Após 185 anos de instalação do Parlamento estadual de Mato Grosso, deputadas em exercício de mandato passam a ter o direito à licença -maternidade garantido. De autoria do deputado João Batista (PROS), a Proposta de Emenda Constitucional nº 90 ao artigo 38 da Constituição Estadual, foi aprovada pelo Parlamento e publicada nesta (26.06) em diário oficial. Com a publicação, entra em vigor o artigo 32A.

Consta do artigo agora publicado que ‘será concedida licença-maternidade à deputada, com duração de 180 dias consecutivos e, ao deputado, licença-paternidade com duração de 5 dias consecutivos, sem perda do subsídio aos parlamentares’. A deputada estadual Janaina Riva (MDB), que pela segunda legislatura é única mulher no Parlamento estadual e agora encontra-se no sétimo mês de gestação, comemorou a PEC e considera um marco na luta e garantida dos direitos das mulheres.

“O deputado João Batista foi de uma sensibilidade extrema ao propor essa PEC e como mulher, gestante, eu o agradeço. Historicamente, o Parlamento e os espaços de poder na política mato-grossenses são ocupados em sua maioria por homens, o que significa que além de muitos espaços físicos não estarem preparados para nos receber (por muitos anos a antessala dos deputados na Assembleia Legislativa só tinha um banheiro), as legislações também não nos contemplavam. E essa PEC vem para corrigir essa distorção”, comemora Janaina.

De acordo com o deputado João Batista, essa PEC traz justiça às mulheres que se lançam na política e ingressam na vida pública. “É uma regra que já existia para as demais trabalhadoras e tínhamos essa lacuna ainda com relação às parlamentares. Não é justo que uma mulher que se lança na política, querendo apresentar boas políticas públicas, seja penalizada simplesmente por ser política. Quando uma mulher ingressa na política, a intenção é fazer o melhor para toda a gente. Hoje nós temos a deputada Janaina, que é a grande representante da força feminina no estado de Mato Grosso, que está grávida, e não é justo que ela seja penalizada por ser mãe. Não só por ela, mas para que no futuro outras parlamentares possam exercer o seu direito de ser mãe com tranquilidade”, disse.

Licença-Maternidade

A licença-maternidade surgiu no Brasil em 1943, com a Consolidação das Leis do Trabalho, a CLT. A licença era de 84 dias e tinha que ser paga pelo empregador, o que causava uma restrição considerável às mulheres no mercado de trabalho. As décadas seguintes trouxeram um período de grandes conquistas para as mulheres em termos de liberdade e espaço profissional. Para garantir esse movimento, a Organização Internacional do Trabalho recomendava que os custos da licença-maternidade passassem a ser pagos pela Previdência Social. No Brasil, isso aconteceu a partir de 1973. Mas a mulher gestante não tinha garantia de emprego, e muitos empregadores dispensavam as grávidas, mesmo que a Previdência arcasse com a licença. A juíza do trabalho e professora da Universidade Federal do Rio Grande do Norte, Maria do Perpétuo Wanderley, aponta que os movimentos sindicais começaram a se mobilizar para garantir mais direitos para a mulher.

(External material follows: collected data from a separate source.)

/-- R85: some words of the table in 95_test_vectors.md section 7, one of every family. -/
def Obligations.SpecWordsDecode : Prop :=
  decode 0x0000 = .ok .nop ∧ decode 0x1000 = .ok .hinit ∧ decode 0x2061 = .ok (.hpush 0x61) ∧
    decode 0x467f = .ok (.rdx 6 127) ∧ decode 0x6300 = .ok (.flatch 3) ∧ decode 0x7100 = .ok (.fcomp 1) ∧
    decode 0x901f = .ok (.vrds 31) ∧ decode 0xa300 = .ok (.stat 3) ∧ decode 0xf000 = .ok .rst

/-! ## Every command at once -/

/-- R89, R80: every command gives exactly one response, bits 14 to 8 zero; executed, its data are as the rule lists them;
refused, it is one of the three error words. -/
def Obligations.OneResponsePerCommand : Prop :=
  ∀ (i : Instr) (s : State), ∃ t r, exec i s = .next t ∧ Answers s t r ∧ (r >>> 8) &&& 0x7f = 0 ∧
    (r.getLsbD 15 = true → r = 0x8001 ∨ r = 0x8002 ∨ r = 0x8003) ∧
    (r.getLsbD 15 = false →
      match i with
      | .rdx _ _ => (0x30 ≤ r ∧ r ≤ 0x39) ∨ (0x61 ≤ r ∧ r ≤ 0x66)
      | .vrds _ => r ≤ 0x7f
      | .stat q => r = (s.statByte q).setWidth 16
      | .cmp => r = 0x0000 ∨ r = 0x0001
      | .nop | .hinit | .hpush _ | .hfin | .fstart | .flatch _ | .fcomp _ | .rst => r = 0x0000)

/-- R246 to R251: a command word is refused exactly where the rules name a cause, with the code they name and the effect of
R247 alone: a reserved word by decoding, whatever the state; a decoded command in the states of R249 and R250, in the order
of R251. Otherwise it is executed, and only RST then touches `ERR` and `ERRCODE`. -/
def Obligations.RefusalsAreExactlyThese : Prop :=
  ∀ (s : State) (w : CmdWord) (rest : List HostEvent), s.host = .cmd w :: rest →
    ∃ t, step s = .next t ∧
      (SpecReserved w → RefusedWith { s with host := rest } t 0x01) ∧
      (¬ SpecReserved w → ∃ i, decode w = .ok i ∧
        match refusalCode { s with host := rest } i with
        | some code => RefusedWith { s with host := rest } t code
        | none => ∃ r, Answers { s with host := rest } t r ∧ r.getLsbD 15 = false ∧
            (i ≠ .rst → SameErrors { s with host := rest } t))

/-- R31, R35, R39, R255: outside RST a set `ERR` stays set and keeps `ERRCODE`, and no `CV` bit is cleared. -/
def Obligations.ErrorAndCompositeFlagsAreSticky : Prop :=
  ∀ (i : Instr) (s : State), i ≠ .rst → ∃ t, exec i s = .next t ∧
    (s.err = true → t.err = true ∧ t.errcode = s.errcode) ∧ (∀ k, s.compValid k = true → t.compValid k = true)

/-- R297: over any commands but RST, started with `ERR = 0`, `ERR = 0` at the end exactly when no response was a refusal. -/
def Obligations.CleanRunHasNoError : Prop :=
  ∀ (is : List Instr) (s : State), .rst ∉ is → s.err = false →
    ∃ t rs, execAll is s = .next t ∧ t.responses = s.responses ++ rs ∧ rs.length = is.length ∧
      (t.err = false ↔ CleanResponses rs)

/-- R30: the phase's codes, and every change of phase. -/
def Obligations.PhaseChanges : Prop :=
  Phase.code .idle = 0 ∧ Phase.code .absorb = 1 ∧ Phase.code .done = 2 ∧ State.reset.ph = .idle ∧
    ∀ (i : Instr) (s : State), ∃ t, exec i s = .next t ∧
      match i with
      | .hinit => t.ph = .absorb
      | .hfin => t.ph = if s.ph = .absorb then .done else s.ph
      | .fcomp _ => t.ph = if s.ph ≠ .absorb ∧ s.sv = 0b1111 then .done else s.ph
      | .rst => t.ph = .idle
      | .nop | .hpush _ | .rdx _ _ | .fstart | .flatch _ | .cmp | .vrds _ | .stat _ => t.ph = s.ph

/-- R46: an executed command writes no register that the access table gives it no "w" for, and a refused one writes `ERR`
and `ERRCODE` at most. (That the refusal of the term `rdx 7 j`, which no word decodes to, is one is log 11.) -/
def Obligations.CommandsWriteOnlyTheirRegisters : Prop :=
  ∀ (i : Instr) (s : State), ∃ t, exec i s = .next t ∧
    let written := if refusalCode s i = none then mayWrite i else [.errors]
    (.hash ∉ written → t.h = s.h) ∧ (.buffer ∉ written → SameBytes s t) ∧
    (.fill ∉ written → t.n = s.n) ∧ (.length ∉ written → t.len = s.len) ∧
    (.overflow ∉ written → t.ovf = s.ovf) ∧ (.phase ∉ written → t.ph = s.ph) ∧
    (.slots ∉ written → t.slot = s.slot) ∧ (.slotValids ∉ written → t.sv = s.sv) ∧
    (.comps ∉ written → t.comp = s.comp) ∧ (.compValids ∉ written → t.cv = s.cv) ∧
    (.errors ∉ written → SameErrors s t) ∧ t.host = s.host

/-- The transient registers `V`, `W`, `t` stay where the command compresses no block: everywhere but in the HPUSH that fills
a block, an accepted HFIN and an accepted FCOMP. The model's choice (log 5, DESIGN CHOICE): the spec leaves their value
between commands open (R21 to R23). -/
def Obligations.TransientsStayWithoutCompression : Prop :=
  ∀ (i : Instr) (s : State), ∃ t, exec i s = .next t ∧
    ((match i with
      | .hpush _ => s.ph = .absorb ∧ s.n = 127
      | .hfin => s.ph = .absorb
      | .fcomp _ => s.ph ≠ .absorb ∧ s.sv = 0b1111
      | .nop | .hinit | .rdx _ _ | .fstart | .flatch _ | .cmp | .vrds _ | .stat _ | .rst => False) ∨
      SameTransients s t)

/-! ## The message commands -/

/-- R111: HINIT in every phase. (The eight words of `P_IV` are said by `HinitLoadsInitialWords`; the transients by
`TransientsStayWithoutCompression`.) -/
def Obligations.HinitOpensMessage : Prop :=
  decode 0x1000 = .ok .hinit ∧
    ∀ s : State, ∃ t, exec .hinit s = .next t ∧ t.h = config.pIV ∧ t.len = 0 ∧ t.n = 0 ∧ t.ovf = false ∧
      t.ph = .absorb ∧ SameBytes s t ∧ SameErrors s t ∧ SameSlots s t ∧ SameComps s t ∧ Answers s t 0x0000

/-- HINIT leaves in `H` the eight words that R7 gives for `P_IV`. The spec marks the list as from general knowledge, and the
model presumes it (log 7, PRESUMED). -/
def Obligations.HinitLoadsInitialWords : Prop :=
  ∀ s : State, ∃ t, exec .hinit s = .next t ∧
    t.h = ⟨0xcbbb9d5dc1059ed8, 0x629a292a367cd507, 0x9159015a3070dd17, 0x152fecd8f70e5939,
           0x67332667ffc00b31, 0x8eb44a8768581511, 0xdb0c2e0d64f98fa7, 0x47b5481dbefa4fa4⟩

/-- R112, R113: HPUSH. In phase ABSORB the byte goes to `BUF[N]` and nowhere else, and the 128th byte of a block compresses
it; in the other phases it is refused with PhaseError. -/
def Obligations.HpushAbsorbsOneByte : Prop :=
  (∀ b : Byte, decode (0x2000 + b.setWidth 16) = .ok (.hpush b)) ∧
    (∀ (s : State) (b : Byte), s.ph ≠ .absorb → ∃ t, exec (.hpush b) s = .next t ∧ RefusedWith s t 0x02) ∧
    ∀ (s : State) (b : Byte), s.ph = .absorb → s.buf.wf = true →
      ∃ t, exec (.hpush b) s = .next t ∧
        t.buf.read s.n.toNat = b ∧ (∀ a, a ≠ s.n.toNat → t.buf.read a = s.buf.read a) ∧
        (if s.n = 127 then t.n = 0 ∧ t.h = compress s.h ((List.range 127).map s.buf.read ++ [b])
         else t.n.toNat = s.n.toNat + 1 ∧ t.h = s.h) ∧
        t.len.toNat = (s.len.toNat + 8) % 2 ^ 128 ∧
        (t.ovf = true ↔ s.ovf = true ∨ 2 ^ 128 ≤ s.len.toNat + 8) ∧
        t.ph = .absorb ∧ SameErrors s t ∧ SameSlots s t ∧ SameComps s t ∧ Answers s t 0x0000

Então a luta começou a se desenvolver nas duas vertentes: o que ficou mais forte foi a ideia de assegurar a estabilidade. Com a estabilidade se garantia precisamente que mesmo a cargo da Previdência, isso fosse respeitado pelo empregador. E ao mesmo tempo, em razão dos padrões observados em alguns países mais adiantados, se começou a ver a necessidade da ampliação do período da licença.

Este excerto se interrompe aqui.